All of a sudden, I'm objectively thinner than half my circle of old friends from school and university - measureable alone in the fact that I've "inherited" lots of pretty clothes they've outgrown. But in my mind - and in everybody else's perception - I'm still the fat girl and they remain the size 4/6 college pretties, despite needing jeans in size 20.

In consequence, to really lose to the point of losing one's fat identity - I think one would have to drop to the standard of "thin" - meaning below US size 10 - for a longer period of time before the question really poses itself.


----------



## Shotha (May 4, 2019)

From as far back as I can remember, I wanted to be fat. Eventually, I did something about it. I deliberately got fat. For me, it's as if I've always been fat on the inside. Now, my body matches the inner me. Being a fat man is part of my identity. I love it when someone refers to me as "the fat man over there". More recently, I've started politely correcting people, who address me as "big guy", by telling them that I much prefer to be addressed as "fat guy". Of course, there's more to me than just being fat. Maybe it's the one feature that I want people to hit on, because it's the one that I had to deliberately work on.

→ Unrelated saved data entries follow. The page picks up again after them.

/-- A write to a register. -/
def State.writeReg (s : State) (sp : RegSpace) (off : Nat) (x : Word) : State :=
  match sp with
  | .fn p f => s.fnWrite p f off x
  | .bar2 p => s.bindWrite p off x.toNat
  | .mgmt => s.mgmtWrite off x

/-- REGISTER_WRITE (R3, R5, R8, R10). -/
def execRegisterWrite (sp : RegSpace) (off : Nat) (w : Word) (s : State) : Result := if s.spaceUp sp then .next (s.writeReg sp off w) else .next s

end Sys2Proof.Machine
end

I could never go back to being thin. It just didn't feel right for me.


----------



## loopytheone (May 6, 2019)

Shotha, that's interesting, I definitely identify with some of what you say, though I never intentionally gained myself. I always self identified as fat, even though I was pretty underweight at certain times as a child. Even when I dieted myself down to be thin as an adult, it felt like I was wearing a mask, being somebody else. I still felt fat but suddenly nobody else saw me that way. I actually feel a hell of a lot more confident and happy now, at my fattest, than I ever did when I was thinner. Everybody else finally sees me as I see me, and its so liberating and makes me feel much less anxious dealing with people. 

Of course, I absolutely agree with BEK about how fat shouldn't be the only defining thing about your person, but in my opinion, its fine to have it be as big or small a part of your identity as feels right for you personally. We're all a combination of our physical traits and mental/emotional ones, after all. As well, I think for those us attracted specifically to fat/fat people, we tend to think about weight/size etc more often naturally, so that includes thinking about our own size too (whether thin or fat). I've noticed a lot of people will define themselves as "a thin FFA" or "a fit/muscular FA" etc so even non-fat FAs clearly think about their own size a decent amount.

(Also, BEK, you are ridiculously sweet with how you view people and I'm touched by how you described me, thank you)


----------



## Shotha (May 6, 2019)

loopytheone said:


> Of course, I absolutely agree with BEK about how fat shouldn't be the only defining thing about your person, but in my opinion, its fine to have it be as big or small a part of your identity as feels right for you personally. We're all a combination of our physical traits and mental/emotional ones, after all.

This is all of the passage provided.